The following relationship between CC_1/2 values and other intensity statistics is derived in the appendix of Karplus & Diederichs (2012 ).

$[{\rm CC}_{1/2} = {{\sigma_{\tau}^2} \over {\sigma_{\tau}^2 + \sigma_\varepsilon^2}},]$

where σ_τ is the standard deviation of the true distribution of intensities and σ_ɛ denotes the mean error within a half dataset. Assuming Poisson statistics for the scattering of each feature, $[ \langle {\sigma _{\rm{f}}} \rangle]$ replaces the σ derived from merging statistics in Box1 of Karplus & Diederichs (2015), with σ_f being the standard deviation of photons scattered by a feature. This gives $[\sigma_\varepsilon^2 = 2 \langle \sigma_{\rm f}\rangle^2]$ .

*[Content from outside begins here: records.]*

-- ==== Sys2Proof/Machine/Cycle.lean ====
section
/-! DEFINITION. One cycle and one iteration of the loop (30_encoding.md R90, 60_exceptions.md R247). -/

namespace Sys2Proof.Machine

/-- `Execute` of what the decoder answers (30_encoding.md R90, R95). -/
def execDecoded (d : Decoded) (s : State) : Result :=
  match d with
  | .instruction i => exec i s
  | .unrecognized op => execUnrecognized op s

/-- `Cycle`: fetch, `PC + 2`, decode, execute (30_encoding.md R90). -/
def cycle (s : State) : Result := execDecoded (decode s.fetchWord) s.advance

/-- What follows a cycle that completed: render, then the tick if it is due (60_exceptions.md R247). -/
def afterCycle : Result → Result
  | .next s => .next s.dispRender.tickIfDue
  | .fault f => .fault f
  | .refused r => .refused r

/-- What follows the poll: the stop on a quit request, else one cycle, render and tick (60_exceptions.md R247, R250). -/
def afterPoll (s : State) : Result := if s.env.quit then .next s.stop else afterCycle (cycle s)

/-- `Iteration` (60_exceptions.md R247); with `RUN = 0` "nothing happens". -/
def iteration (s : State) : Result := if s.run then afterPoll s.poll else .next s

/-- The bytes of an opcode stored where the next cycle fetches: `PC` and `PC + 1` (20_memory.md R66). -/
def State.placeWord (s : State) (op : Word) : State :=
  (s.memWrite s.pc (wordBytes op).1).memWrite (s.pc + 1) (wordBytes op).2

/-- The machine running, with an input record at hand that does not ask it to quit: the oldest one supplied with its quit
bit cleared, or the quiet one (log entry 1). -/
def State.keepRunning (s : State) : State :=
  { s with
    run := true
    inputs := match s.inputs with
      | [] => [Env.quiet]
      | e :: rest => { e with quit := false } :: rest }

end Sys2Proof.Machine
end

The number of electrons (N_ef) in the feature above or below the average (or above or below the cytosol) is given by $[N_{\rm ef} = d_{\rm v}^3{\rho_{\rm fc}}.]$ This is reduced for features smaller than the voxel size by a factor corresponding to the difference in volume. For example, the plasma membrane (10 nm thick) has a volume of 30 × 30 × 10 nm within a 30 nm voxel.

To obtain an estimate for the distribution of scattered photons, it is assumed that each feature is randomly positioned in the cell so the features can be considered to scatter independently. This assumption is an approximation for a real sample. The assumption means that the scattered intensity from each feature is proportional to the square of the contrast. This gives $[N_{\rm pf} = (N_{\rm ef}^2 / {\rm K}),]$ where N_pf is the number of photons scattered by the feature, N_ef is the number of electrons in the feature above or below the average (or above or below the cytosol), and K is a constant of proportionality with a value dependent on the X-ray exposure.

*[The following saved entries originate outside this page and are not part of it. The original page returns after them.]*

-- ==== Sys2Proof/Laws/State.lean ====
section
/-! SUPPORT. One lemma per field per update, and what each update leaves of a register read and a byte read. -/

namespace Sys2Proof.Machine

/-! `writeV` -/

@[simp] theorem writeV_v (s : State) (r : RegIdx) (b : Byte) : (s.writeV r b).v = s.v.set r.val b := rfl
@[simp] theorem writeV_ireg (s : State) (r : RegIdx) (b : Byte) : (s.writeV r b).ireg = s.ireg := rfl
@[simp] theorem writeV_pc (s : State) (r : RegIdx) (b : Byte) : (s.writeV r b).pc = s.pc := rfl
@[simp] theorem writeV_sp (s : State) (r : RegIdx) (b : Byte) : (s.writeV r b).sp = s.sp := rfl
@[simp] theorem writeV_stk (s : State) (r : RegIdx) (b : Byte) : (s.writeV r b).stk = s.stk := rfl
@[simp] theorem writeV_mem (s : State) (r : RegIdx) (b : Byte) : (s.writeV r b).mem = s.mem := rfl
@[simp] theorem writeV_dt (s : State) (r : RegIdx) (b : Byte) : (s.writeV r b).dt = s.dt := rfl
@[simp] theorem writeV_st (s : State) (r : RegIdx) (b : Byte) : (s.writeV r b).st = s.st := rfl
@[simp] theorem writeV_run (s : State) (r : RegIdx) (b : Byte) : (s.writeV r b).run = s.run := rfl
@[simp] theorem writeV_shiftSetVY (s : State) (r : RegIdx) (b : Byte) : (s.writeV r b).shiftSetVY = s.shiftSetVY := rfl
@[simp] theorem writeV_fx55IncrI (s : State) (r : RegIdx) (b : Byte) : (s.writeV r b).fx55IncrI = s.fx55IncrI := rfl
@[simp] theorem writeV_fb (s : State) (r : RegIdx) (b : Byte) : (s.writeV r b).fb = s.fb := rfl
@[simp] theorem writeV_env (s : State) (r : RegIdx) (b : Byte) : (s.writeV r b).env = s.env := rfl
@[simp] theorem writeV_inputs (s : State) (r : RegIdx) (b : Byte) : (s.writeV r b).inputs = s.inputs := rfl
@[simp] theorem writeV_iter (s : State) (r : RegIdx) (b : Byte) : (s.writeV r b).iter = s.iter := rfl
@[simp] theorem writeV_diags (s : State) (r : RegIdx) (b : Byte) : (s.writeV r b).diags = s.diags := rfl
@[simp] theorem writeV_memRead (s : State) (r : RegIdx) (b : Byte) (m : Word) : (s.writeV r b).memRead m = s.memRead m := rfl

/-! `writeI` -/

@[simp] theorem writeI_v (s : State) (w : Word) : (s.writeI w).v = s.v := rfl
@[simp] theorem writeI_ireg (s : State) (w : Word) : (s.writeI w).ireg = w := rfl
@[simp] theorem writeI_pc (s : State) (w : Word) : (s.writeI w).pc = s.pc := rfl
@[simp] theorem writeI_sp (s : State) (w : Word) : (s.writeI w).sp = s.sp := rfl
@[simp] theorem writeI_stk (s : State) (w : Word) : (s.writeI w).stk = s.stk := rfl
@[simp] theorem writeI_mem (s : State) (w : Word) : (s.writeI w).mem = s.mem := rfl
@[simp] theorem writeI_dt (s : State) (w : Word) : (s.writeI w).dt = s.dt := rfl
@[simp] theorem writeI_st (s : State) (w : Word) : (s.writeI w).st = s.st := rfl
@[simp] theorem writeI_run (s : State) (w : Word) : (s.writeI w).run = s.run := rfl
@[simp] theorem writeI_shiftSetVY (s : State) (w : Word) : (s.writeI w).shiftSetVY = s.shiftSetVY := rfl
@[simp] theorem writeI_fx55IncrI (s : State) (w : Word) : (s.writeI w).fx55IncrI = s.fx55IncrI := rfl
@[simp] theorem writeI_fb (s : State) (w : Word) : (s.writeI w).fb = s.fb := rfl
@[simp] theorem writeI_env (s : State) (w : Word) : (s.writeI w).env = s.env := rfl
@[simp] theorem writeI_inputs (s : State) (w : Word) : (s.writeI w).inputs = s.inputs := rfl
@[simp] theorem writeI_iter (s : State) (w : Word) : (s.writeI w).iter = s.iter := rfl
@[simp] theorem writeI_diags (s : State) (w : Word) : (s.writeI w).diags = s.diags := rfl
@[simp] theorem writeI_readV (s : State) (w : Word) (k : RegIdx) : (s.writeI w).readV k = s.readV k := rfl
@[simp] theorem writeI_memRead (s : State) (w : Word) (m : Word) : (s.writeI w).memRead m = s.memRead m := rfl

/-! `writePC` -/

@[simp] theorem writePC_v (s : State) (w : Word) : (s.writePC w).v = s.v := rfl
@[simp] theorem writePC_ireg (s : State) (w : Word) : (s.writePC w).ireg = s.ireg := rfl
@[simp] theorem writePC_pc (s : State) (w : Word) : (s.writePC w).pc = w := rfl
@[simp] theorem writePC_sp (s : State) (w : Word) : (s.writePC w).sp = s.sp := rfl
@[simp] theorem writePC_stk (s : State) (w : Word) : (s.writePC w).stk = s.stk := rfl
@[simp] theorem writePC_mem (s : State) (w : Word) : (s.writePC w).mem = s.mem := rfl
@[simp] theorem writePC_dt (s : State) (w : Word) : (s.writePC w).dt = s.dt := rfl
@[simp] theorem writePC_st (s : State) (w : Word) : (s.writePC w).st = s.st := rfl
@[simp] theorem writePC_run (s : State) (w : Word) : (s.writePC w).run = s.run := rfl
@[simp] theorem writePC_shiftSetVY (s : State) (w : Word) : (s.writePC w).shiftSetVY = s.shiftSetVY := rfl
@[simp] theorem writePC_fx55IncrI (s : State) (w : Word) : (s.writePC w).fx55IncrI = s.fx55IncrI := rfl
@[simp] theorem writePC_fb (s : State) (w : Word) : (s.writePC w).fb = s.fb := rfl
@[simp] theorem writePC_env (s : State) (w : Word) : (s.writePC w).env = s.env := rfl
@[simp] theorem writePC_inputs (s : State) (w : Word) : (s.writePC w).inputs = s.inputs := rfl
@[simp] theorem writePC_iter (s : State) (w : Word) : (s.writePC w).iter = s.iter := rfl
@[simp] theorem writePC_diags (s : State) (w : Word) : (s.writePC w).diags = s.diags := rfl
@[simp] theorem writePC_readV (s : State) (w : Word) (k : RegIdx) : (s.writePC w).readV k = s.readV k := rfl
@[simp] theorem writePC_memRead (s : State) (w : Word) (m : Word) : (s.writePC w).memRead m = s.memRead m := rfl

/-! `writeDT` -/

@[simp] theorem writeDT_v (s : State) (b : Byte) : (s.writeDT b).v = s.v := rfl
@[simp] theorem writeDT_ireg (s : State) (b : Byte) : (s.writeDT b).ireg = s.ireg := rfl
@[simp] theorem writeDT_pc (s : State) (b : Byte) : (s.writeDT b).pc = s.pc := rfl
@[simp] theorem writeDT_sp (s : State) (b : Byte) : (s.writeDT b).sp = s.sp := rfl
@[simp] theorem writeDT_stk (s : State) (b : Byte) : (s.writeDT b).stk = s.stk := rfl
@[simp] theorem writeDT_mem (s : State) (b : Byte) : (s.writeDT b).mem = s.mem := rfl
@[simp] theorem writeDT_dt (s : State) (b : Byte) : (s.writeDT b).dt = b := rfl
@[simp] theorem writeDT_st (s : State) (b : Byte) : (s.writeDT b).st = s.st := rfl
@[simp] theorem writeDT_run (s : State) (b : Byte) : (s.writeDT b).run = s.run := rfl
@[simp] theorem writeDT_shiftSetVY (s : State) (b : Byte) : (s.writeDT b).shiftSetVY = s.shiftSetVY := rfl
@[simp] theorem writeDT_fx55IncrI (s : State) (b : Byte) : (s.writeDT b).fx55IncrI = s.fx55IncrI := rfl
@[simp] theorem writeDT_fb (s : State) (b : Byte) : (s.writeDT b).fb = s.fb := rfl
@[simp] theorem writeDT_env (s : State) (b : Byte) : (s.writeDT b).env = s.env := rfl
@[simp] theorem writeDT_inputs (s : State) (b : Byte) : (s.writeDT b).inputs = s.inputs := rfl
@[simp] theorem writeDT_iter (s : State) (b : Byte) : (s.writeDT b).iter = s.iter := rfl
@[simp] theorem writeDT_diags (s : State) (b : Byte) : (s.writeDT b).diags = s.diags := rfl
@[simp] theorem writeDT_readV (s : State) (b : Byte) (k : RegIdx) : (s.writeDT b).readV k = s.readV k := rfl
@[simp] theorem writeDT_memRead (s : State) (b : Byte) (m : Word) : (s.writeDT b).memRead m = s.memRead m := rfl

/-! `writeST` -/

@[simp] theorem writeST_v (s : State) (b : Byte) : (s.writeST b).v = s.v := rfl
@[simp] theorem writeST_ireg (s : State) (b : Byte) : (s.writeST b).ireg = s.ireg := rfl
@[simp] theorem writeST_pc (s : State) (b : Byte) : (s.writeST b).pc = s.pc := rfl
@[simp] theorem writeST_sp (s : State) (b : Byte) : (s.writeST b).sp = s.sp := rfl
@[simp] theorem writeST_stk (s : State) (b : Byte) : (s.writeST b).stk = s.stk := rfl
@[simp] theorem writeST_mem (s : State) (b : Byte) : (s.writeST b).mem = s.mem := rfl
@[simp] theorem writeST_dt (s : State) (b : Byte) : (s.writeST b).dt = s.dt := rfl
@[simp] theorem writeST_st (s : State) (b : Byte) : (s.writeST b).st = b := rfl
@[simp] theorem writeST_run (s : State) (b : Byte) : (s.writeST b).run = s.run := rfl
@[simp] theorem writeST_shiftSetVY (s : State) (b : Byte) : (s.writeST b).shiftSetVY = s.shiftSetVY := rfl
@[simp] theorem writeST_fx55IncrI (s : State) (b : Byte) : (s.writeST b).fx55IncrI = s.fx55IncrI := rfl
@[simp] theorem writeST_fb (s : State) (b : Byte) : (s.writeST b).fb = s.fb := rfl
@[simp] theorem writeST_env (s : State) (b : Byte) : (s.writeST b).env = s.env := rfl
@[simp] theorem writeST_inputs (s : State) (b : Byte) : (s.writeST b).inputs = s.inputs := rfl
@[simp] theorem writeST_iter (s : State) (b : Byte) : (s.writeST b).iter = s.iter := rfl
@[simp] theorem writeST_diags (s : State) (b : Byte) : (s.writeST b).diags = s.diags := rfl
@[simp] theorem writeST_readV (s : State) (b : Byte) (k : RegIdx) : (s.writeST b).readV k = s.readV k := rfl
@[simp] theorem writeST_memRead (s : State) (b : Byte) (m : Word) : (s.writeST b).memRead m = s.memRead m := rfl

/-! `setStack` -/

@[simp] theorem setStack_v (s : State) (p : Fin 17) (q : Vector Word 16) : (s.setStack p q).v = s.v := rfl
@[simp] theorem setStack_ireg (s : State) (p : Fin 17) (q : Vector Word 16) : (s.setStack p q).ireg = s.ireg := rfl
@[simp] theorem setStack_pc (s : State) (p : Fin 17) (q : Vector Word 16) : (s.setStack p q).pc = s.pc := rfl
@[simp] theorem setStack_sp (s : State) (p : Fin 17) (q : Vector Word 16) : (s.setStack p q).sp = p := rfl
@[simp] theorem setStack_stk (s : State) (p : Fin 17) (q : Vector Word 16) : (s.setStack p q).stk = q := rfl
@[simp] theorem setStack_mem (s : State) (p : Fin 17) (q : Vector Word 16) : (s.setStack p q).mem = s.mem := rfl
@[simp] theorem setStack_dt (s : State) (p : Fin 17) (q : Vector Word 16) : (s.setStack p q).dt = s.dt := rfl
@[simp] theorem setStack_st (s : State) (p : Fin 17) (q : Vector Word 16) : (s.setStack p q).st = s.st := rfl
@[simp] theorem setStack_run (s : State) (p : Fin 17) (q : Vector Word 16) : (s.setStack p q).run = s.run := rfl
@[simp] theorem setStack_shiftSetVY (s : State) (p : Fin 17) (q : Vector Word 16) : (s.setStack p q).shiftSetVY = s.shiftSetVY := rfl
@[simp] theorem setStack_fx55IncrI (s : State) (p : Fin 17) (q : Vector Word 16) : (s.setStack p q).fx55IncrI = s.fx55IncrI := rfl
@[simp] theorem setStack_fb (s : State) (p : Fin 17) (q : Vector Word 16) : (s.setStack p q).fb = s.fb := rfl
@[simp] theorem setStack_env (s : State) (p : Fin 17) (q : Vector Word 16) : (s.setStack p q).env = s.env := rfl
@[simp] theorem setStack_inputs (s : State) (p : Fin 17) (q : Vector Word 16) : (s.setStack p q).inputs = s.inputs := rfl
@[simp] theorem setStack_iter (s : State) (p : Fin 17) (q : Vector Word 16) : (s.setStack p q).iter = s.iter := rfl
@[simp] theorem setStack_diags (s : State) (p : Fin 17) (q : Vector Word 16) : (s.setStack p q).diags = s.diags := rfl
@[simp] theorem setStack_readV (s : State) (p : Fin 17) (q : Vector Word 16) (k : RegIdx) : (s.setStack p q).readV k = s.readV k := rfl
@[simp] theorem setStack_memRead (s : State) (p : Fin 17) (q : Vector Word 16) (m : Word) : (s.setStack p q).memRead m = s.memRead m := rfl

The above applies for the case where the intensities are derived from the real space image. For the case where the intensities are obtained directly from the scattered X-rays, an additional term is needed, corresponding to the Lorentz factor in crystallography, as uniform sampling of the intensities does not occur in tomographic imaging. This affects the intensities and the errors if Poisson statistics is assumed. It also means that the required fluence and dose follows the fourth power of the resolution rather than the third power which would otherwise be obtained from the volume of the feature. This is discussed in detail by Gureyev et al. (2018 ).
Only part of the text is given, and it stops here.